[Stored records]
=== Begin Enclosure ===

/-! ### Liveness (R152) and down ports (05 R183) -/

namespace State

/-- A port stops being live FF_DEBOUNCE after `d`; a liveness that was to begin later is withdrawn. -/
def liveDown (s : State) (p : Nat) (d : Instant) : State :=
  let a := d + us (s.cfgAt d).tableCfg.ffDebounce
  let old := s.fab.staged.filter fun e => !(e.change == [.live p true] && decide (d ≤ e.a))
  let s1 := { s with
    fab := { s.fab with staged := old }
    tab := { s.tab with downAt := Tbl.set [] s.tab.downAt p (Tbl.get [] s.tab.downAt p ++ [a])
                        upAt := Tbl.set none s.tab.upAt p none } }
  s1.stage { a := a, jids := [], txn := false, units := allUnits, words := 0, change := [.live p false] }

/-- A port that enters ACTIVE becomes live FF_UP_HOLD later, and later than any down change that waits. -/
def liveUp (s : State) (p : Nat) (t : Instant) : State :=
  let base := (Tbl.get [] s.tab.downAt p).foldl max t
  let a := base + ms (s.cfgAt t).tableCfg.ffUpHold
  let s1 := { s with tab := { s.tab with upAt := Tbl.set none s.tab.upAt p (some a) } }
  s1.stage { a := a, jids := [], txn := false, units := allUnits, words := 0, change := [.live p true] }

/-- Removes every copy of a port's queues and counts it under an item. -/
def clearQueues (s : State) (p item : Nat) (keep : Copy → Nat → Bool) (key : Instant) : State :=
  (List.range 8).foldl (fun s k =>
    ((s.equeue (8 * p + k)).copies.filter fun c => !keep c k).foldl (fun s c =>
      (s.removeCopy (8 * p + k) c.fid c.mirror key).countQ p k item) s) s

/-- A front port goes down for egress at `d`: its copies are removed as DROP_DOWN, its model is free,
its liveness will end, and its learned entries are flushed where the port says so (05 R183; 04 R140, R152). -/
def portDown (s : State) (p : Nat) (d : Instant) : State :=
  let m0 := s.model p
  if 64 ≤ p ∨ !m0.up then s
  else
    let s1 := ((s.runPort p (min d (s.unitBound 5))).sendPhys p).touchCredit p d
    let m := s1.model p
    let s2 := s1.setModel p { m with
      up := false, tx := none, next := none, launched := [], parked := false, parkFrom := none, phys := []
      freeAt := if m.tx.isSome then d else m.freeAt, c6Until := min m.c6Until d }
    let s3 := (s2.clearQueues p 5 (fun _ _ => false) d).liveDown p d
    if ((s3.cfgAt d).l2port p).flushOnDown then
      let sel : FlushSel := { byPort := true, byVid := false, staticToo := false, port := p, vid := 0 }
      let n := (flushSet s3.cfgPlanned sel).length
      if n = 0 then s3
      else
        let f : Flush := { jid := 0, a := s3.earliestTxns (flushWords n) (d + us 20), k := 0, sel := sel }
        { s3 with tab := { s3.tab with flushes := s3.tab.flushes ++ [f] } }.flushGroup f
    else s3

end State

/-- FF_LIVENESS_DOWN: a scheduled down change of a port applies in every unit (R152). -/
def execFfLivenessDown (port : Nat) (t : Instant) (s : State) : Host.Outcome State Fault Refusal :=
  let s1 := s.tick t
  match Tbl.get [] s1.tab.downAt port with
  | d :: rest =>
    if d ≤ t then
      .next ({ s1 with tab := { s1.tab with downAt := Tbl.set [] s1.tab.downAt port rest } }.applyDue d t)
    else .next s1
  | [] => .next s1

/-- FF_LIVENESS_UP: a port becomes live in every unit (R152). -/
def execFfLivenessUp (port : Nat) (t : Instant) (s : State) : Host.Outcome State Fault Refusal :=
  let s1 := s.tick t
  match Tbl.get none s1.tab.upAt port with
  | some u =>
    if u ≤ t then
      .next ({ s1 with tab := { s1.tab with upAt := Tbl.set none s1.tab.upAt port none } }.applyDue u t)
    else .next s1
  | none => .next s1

=== End Enclosure ===
=== Begin Enclosure ===

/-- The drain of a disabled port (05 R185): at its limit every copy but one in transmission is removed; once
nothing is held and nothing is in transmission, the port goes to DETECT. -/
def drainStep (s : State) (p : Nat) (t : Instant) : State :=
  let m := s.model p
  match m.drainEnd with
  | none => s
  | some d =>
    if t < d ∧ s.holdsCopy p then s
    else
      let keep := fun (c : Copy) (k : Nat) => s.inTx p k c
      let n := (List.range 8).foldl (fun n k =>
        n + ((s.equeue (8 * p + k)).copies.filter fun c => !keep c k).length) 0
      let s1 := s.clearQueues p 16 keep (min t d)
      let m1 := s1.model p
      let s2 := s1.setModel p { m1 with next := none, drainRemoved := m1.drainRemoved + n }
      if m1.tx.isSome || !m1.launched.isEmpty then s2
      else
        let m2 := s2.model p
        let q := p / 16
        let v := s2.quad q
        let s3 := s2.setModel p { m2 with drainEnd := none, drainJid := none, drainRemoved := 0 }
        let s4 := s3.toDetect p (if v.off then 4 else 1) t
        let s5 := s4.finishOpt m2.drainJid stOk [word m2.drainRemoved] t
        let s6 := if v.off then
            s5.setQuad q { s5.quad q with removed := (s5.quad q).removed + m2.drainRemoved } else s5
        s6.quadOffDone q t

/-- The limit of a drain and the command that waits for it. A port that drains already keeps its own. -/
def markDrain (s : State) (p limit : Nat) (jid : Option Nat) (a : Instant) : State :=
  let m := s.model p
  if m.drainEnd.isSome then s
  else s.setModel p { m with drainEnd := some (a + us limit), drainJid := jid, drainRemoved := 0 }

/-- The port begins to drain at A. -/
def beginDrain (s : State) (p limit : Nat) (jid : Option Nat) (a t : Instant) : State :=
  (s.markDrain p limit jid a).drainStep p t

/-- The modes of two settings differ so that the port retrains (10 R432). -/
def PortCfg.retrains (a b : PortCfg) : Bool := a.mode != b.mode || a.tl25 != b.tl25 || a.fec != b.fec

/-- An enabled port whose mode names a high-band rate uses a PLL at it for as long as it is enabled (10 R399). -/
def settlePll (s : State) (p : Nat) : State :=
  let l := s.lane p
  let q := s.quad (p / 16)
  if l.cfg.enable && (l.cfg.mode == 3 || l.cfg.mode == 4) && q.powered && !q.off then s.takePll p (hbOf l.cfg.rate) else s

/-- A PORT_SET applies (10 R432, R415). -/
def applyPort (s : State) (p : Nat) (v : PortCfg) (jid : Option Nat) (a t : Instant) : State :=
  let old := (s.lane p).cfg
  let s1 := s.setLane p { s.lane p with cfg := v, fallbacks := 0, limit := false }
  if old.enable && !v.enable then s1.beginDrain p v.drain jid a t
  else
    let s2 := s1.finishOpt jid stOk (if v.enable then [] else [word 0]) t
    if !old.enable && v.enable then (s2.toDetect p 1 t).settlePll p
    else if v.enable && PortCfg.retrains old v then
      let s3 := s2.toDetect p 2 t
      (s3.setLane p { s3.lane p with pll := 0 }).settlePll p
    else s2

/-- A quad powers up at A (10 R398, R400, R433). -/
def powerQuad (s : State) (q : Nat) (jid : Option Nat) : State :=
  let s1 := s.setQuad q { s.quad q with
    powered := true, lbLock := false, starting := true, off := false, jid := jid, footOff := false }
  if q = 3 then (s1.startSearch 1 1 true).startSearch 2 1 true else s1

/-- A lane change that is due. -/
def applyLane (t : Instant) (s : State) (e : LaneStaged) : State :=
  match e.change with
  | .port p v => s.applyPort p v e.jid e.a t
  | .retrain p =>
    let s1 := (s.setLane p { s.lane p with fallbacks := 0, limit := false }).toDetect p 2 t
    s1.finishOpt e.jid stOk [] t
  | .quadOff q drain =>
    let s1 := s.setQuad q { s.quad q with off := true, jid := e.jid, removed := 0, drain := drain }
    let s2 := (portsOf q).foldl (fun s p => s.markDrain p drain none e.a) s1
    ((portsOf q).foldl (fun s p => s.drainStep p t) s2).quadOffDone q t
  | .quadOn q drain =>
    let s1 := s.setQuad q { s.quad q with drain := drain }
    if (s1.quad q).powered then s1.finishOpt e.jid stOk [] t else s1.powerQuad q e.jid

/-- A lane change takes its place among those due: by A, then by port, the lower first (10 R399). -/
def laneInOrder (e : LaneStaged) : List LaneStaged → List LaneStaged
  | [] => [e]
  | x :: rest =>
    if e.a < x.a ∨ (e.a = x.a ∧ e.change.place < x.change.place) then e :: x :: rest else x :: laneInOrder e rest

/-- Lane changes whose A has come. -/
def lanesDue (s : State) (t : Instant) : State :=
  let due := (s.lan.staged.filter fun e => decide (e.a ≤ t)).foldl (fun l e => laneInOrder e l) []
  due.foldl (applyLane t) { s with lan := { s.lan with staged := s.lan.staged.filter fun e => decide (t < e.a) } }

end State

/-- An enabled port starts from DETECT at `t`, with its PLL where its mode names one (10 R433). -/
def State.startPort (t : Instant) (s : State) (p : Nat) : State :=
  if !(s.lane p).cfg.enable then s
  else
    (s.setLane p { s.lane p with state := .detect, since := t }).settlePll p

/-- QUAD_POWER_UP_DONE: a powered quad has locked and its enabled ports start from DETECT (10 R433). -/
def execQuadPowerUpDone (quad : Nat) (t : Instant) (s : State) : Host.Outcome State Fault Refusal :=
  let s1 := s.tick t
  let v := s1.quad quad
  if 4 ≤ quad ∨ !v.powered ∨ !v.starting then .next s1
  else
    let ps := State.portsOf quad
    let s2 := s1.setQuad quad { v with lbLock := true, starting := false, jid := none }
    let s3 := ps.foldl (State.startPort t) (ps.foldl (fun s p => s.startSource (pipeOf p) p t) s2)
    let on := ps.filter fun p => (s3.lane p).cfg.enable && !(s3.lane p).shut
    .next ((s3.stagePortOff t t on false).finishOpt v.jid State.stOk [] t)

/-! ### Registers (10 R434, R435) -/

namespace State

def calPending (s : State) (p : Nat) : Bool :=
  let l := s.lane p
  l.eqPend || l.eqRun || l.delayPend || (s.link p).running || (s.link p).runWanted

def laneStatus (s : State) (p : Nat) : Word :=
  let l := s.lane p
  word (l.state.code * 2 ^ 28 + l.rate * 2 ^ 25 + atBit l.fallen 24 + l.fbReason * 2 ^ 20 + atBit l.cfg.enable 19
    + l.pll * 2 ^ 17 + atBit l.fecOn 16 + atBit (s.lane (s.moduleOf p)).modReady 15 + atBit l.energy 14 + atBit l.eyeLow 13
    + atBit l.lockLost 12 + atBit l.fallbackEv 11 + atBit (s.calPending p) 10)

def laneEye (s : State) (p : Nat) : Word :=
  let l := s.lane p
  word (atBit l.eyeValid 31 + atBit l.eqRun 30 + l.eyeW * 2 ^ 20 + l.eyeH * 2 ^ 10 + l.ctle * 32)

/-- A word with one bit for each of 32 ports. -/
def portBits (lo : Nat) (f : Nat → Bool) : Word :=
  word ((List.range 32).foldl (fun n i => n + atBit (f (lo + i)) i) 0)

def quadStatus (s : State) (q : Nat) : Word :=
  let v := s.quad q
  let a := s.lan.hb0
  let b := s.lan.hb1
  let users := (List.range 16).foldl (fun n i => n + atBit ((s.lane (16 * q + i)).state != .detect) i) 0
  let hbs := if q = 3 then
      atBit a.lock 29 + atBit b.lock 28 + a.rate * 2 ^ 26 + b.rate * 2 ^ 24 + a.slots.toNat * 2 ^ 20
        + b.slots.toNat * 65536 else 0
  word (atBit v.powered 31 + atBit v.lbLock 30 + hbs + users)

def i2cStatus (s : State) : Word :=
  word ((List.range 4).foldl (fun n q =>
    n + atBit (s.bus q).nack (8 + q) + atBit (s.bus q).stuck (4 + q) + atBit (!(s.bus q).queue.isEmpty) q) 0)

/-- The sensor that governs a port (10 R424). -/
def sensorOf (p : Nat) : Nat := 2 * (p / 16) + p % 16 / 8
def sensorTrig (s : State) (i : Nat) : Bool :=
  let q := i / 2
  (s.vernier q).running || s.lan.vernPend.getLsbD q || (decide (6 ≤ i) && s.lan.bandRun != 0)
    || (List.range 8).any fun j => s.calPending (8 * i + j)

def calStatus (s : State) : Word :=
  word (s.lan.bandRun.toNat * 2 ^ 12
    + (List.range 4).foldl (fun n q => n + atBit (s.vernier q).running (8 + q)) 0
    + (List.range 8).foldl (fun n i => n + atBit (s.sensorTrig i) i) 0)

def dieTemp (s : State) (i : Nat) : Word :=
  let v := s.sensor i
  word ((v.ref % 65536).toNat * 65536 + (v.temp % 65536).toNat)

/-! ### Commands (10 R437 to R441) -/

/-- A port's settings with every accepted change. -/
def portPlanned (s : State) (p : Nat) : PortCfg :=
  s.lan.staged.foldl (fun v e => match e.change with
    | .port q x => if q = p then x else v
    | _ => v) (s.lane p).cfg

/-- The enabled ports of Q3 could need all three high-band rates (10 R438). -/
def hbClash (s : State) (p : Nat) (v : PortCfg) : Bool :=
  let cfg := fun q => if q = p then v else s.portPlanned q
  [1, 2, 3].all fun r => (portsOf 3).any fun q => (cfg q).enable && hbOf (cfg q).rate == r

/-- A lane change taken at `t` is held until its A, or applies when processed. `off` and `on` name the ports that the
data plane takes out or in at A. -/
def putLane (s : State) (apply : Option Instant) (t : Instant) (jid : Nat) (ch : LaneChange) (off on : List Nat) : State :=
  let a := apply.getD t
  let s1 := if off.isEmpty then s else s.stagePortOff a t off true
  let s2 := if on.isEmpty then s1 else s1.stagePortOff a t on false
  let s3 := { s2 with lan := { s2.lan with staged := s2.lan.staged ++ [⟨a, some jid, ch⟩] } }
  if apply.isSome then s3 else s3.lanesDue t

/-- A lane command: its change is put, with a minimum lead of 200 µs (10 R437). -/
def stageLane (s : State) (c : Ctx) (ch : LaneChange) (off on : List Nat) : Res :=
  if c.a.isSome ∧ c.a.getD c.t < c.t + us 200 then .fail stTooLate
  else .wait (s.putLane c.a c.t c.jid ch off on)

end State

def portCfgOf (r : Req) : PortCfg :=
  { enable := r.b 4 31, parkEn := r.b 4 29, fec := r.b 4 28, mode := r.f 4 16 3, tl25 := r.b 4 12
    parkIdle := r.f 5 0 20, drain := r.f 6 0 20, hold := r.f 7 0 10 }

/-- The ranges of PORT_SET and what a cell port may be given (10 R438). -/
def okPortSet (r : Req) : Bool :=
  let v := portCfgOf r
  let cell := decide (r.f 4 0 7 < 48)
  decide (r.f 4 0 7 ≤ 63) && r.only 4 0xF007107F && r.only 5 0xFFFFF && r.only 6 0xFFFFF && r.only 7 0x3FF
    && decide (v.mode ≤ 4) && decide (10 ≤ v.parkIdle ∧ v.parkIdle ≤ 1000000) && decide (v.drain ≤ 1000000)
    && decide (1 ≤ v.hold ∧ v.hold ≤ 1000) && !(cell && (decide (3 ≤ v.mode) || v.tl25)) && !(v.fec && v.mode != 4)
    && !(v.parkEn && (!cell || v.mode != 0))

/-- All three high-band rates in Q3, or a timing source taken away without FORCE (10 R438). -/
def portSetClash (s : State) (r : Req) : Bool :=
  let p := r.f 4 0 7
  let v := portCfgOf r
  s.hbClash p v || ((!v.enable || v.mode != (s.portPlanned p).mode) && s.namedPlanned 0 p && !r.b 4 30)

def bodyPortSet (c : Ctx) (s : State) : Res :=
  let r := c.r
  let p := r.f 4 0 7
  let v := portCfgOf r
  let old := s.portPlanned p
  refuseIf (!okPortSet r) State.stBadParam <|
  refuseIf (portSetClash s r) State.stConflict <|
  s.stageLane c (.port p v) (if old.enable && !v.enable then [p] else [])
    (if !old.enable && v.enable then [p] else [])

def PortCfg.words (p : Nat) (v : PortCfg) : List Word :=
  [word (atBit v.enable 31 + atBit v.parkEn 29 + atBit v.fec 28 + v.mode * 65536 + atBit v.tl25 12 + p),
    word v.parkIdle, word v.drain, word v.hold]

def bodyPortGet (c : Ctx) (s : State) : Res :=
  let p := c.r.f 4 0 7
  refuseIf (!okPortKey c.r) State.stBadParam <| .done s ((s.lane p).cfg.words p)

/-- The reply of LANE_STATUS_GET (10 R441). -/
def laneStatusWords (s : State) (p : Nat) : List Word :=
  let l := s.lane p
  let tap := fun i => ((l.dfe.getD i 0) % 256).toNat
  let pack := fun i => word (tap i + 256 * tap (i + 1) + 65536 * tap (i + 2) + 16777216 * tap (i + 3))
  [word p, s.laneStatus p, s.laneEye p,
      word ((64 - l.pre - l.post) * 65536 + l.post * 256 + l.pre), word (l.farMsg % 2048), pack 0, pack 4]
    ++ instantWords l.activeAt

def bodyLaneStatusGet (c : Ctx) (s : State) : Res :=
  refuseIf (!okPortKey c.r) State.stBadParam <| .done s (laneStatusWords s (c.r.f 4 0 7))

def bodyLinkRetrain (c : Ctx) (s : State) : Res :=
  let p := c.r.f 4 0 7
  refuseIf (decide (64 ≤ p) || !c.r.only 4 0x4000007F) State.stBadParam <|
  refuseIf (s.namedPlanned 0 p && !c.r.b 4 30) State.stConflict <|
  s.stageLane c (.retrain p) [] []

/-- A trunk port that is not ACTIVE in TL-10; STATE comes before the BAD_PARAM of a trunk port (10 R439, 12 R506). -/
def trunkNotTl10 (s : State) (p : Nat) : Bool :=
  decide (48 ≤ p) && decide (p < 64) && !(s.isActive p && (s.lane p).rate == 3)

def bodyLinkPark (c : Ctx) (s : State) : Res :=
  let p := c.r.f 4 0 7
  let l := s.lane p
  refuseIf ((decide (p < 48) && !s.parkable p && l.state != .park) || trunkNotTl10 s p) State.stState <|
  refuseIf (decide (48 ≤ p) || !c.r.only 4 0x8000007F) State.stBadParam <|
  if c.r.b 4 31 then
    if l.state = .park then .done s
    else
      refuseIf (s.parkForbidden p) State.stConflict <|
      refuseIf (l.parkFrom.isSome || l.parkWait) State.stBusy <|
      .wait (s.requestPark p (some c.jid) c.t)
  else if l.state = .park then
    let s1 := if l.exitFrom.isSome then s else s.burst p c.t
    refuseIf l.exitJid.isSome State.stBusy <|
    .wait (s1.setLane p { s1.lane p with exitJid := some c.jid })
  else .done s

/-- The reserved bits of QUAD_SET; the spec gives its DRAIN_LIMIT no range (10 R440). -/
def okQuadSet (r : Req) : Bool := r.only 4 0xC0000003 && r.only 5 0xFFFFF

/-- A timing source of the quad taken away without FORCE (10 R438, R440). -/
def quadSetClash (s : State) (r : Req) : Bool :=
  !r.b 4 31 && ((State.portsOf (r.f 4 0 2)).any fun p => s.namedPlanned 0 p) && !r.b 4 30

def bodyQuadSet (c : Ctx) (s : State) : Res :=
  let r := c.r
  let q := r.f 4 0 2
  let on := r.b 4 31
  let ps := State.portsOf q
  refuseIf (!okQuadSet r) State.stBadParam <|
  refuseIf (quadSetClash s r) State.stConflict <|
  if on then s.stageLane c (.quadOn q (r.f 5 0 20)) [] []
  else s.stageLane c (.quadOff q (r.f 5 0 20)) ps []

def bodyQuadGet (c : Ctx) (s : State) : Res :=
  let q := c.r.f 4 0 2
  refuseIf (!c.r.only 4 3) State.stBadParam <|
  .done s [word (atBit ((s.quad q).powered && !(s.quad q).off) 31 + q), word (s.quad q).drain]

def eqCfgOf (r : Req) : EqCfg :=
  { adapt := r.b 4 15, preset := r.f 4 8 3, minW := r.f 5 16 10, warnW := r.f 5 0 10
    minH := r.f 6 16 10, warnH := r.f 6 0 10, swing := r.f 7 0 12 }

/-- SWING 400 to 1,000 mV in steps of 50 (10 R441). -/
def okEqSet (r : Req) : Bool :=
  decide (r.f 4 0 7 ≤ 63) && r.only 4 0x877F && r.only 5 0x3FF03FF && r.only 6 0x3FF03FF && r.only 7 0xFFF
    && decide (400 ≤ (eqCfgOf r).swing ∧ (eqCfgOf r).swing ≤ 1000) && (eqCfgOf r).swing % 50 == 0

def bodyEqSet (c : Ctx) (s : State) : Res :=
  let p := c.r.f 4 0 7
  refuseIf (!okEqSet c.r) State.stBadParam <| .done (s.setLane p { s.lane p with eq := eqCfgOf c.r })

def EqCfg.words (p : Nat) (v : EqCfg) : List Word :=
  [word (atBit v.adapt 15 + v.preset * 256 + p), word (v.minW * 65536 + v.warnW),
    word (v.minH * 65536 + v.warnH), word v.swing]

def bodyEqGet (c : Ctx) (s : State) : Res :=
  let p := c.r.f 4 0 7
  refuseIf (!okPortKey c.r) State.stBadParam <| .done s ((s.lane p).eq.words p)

=== End Enclosure ===

Action item: The answer is a single number, the count of lines in the records that contain the string "portPlanned".

Result for this task: 4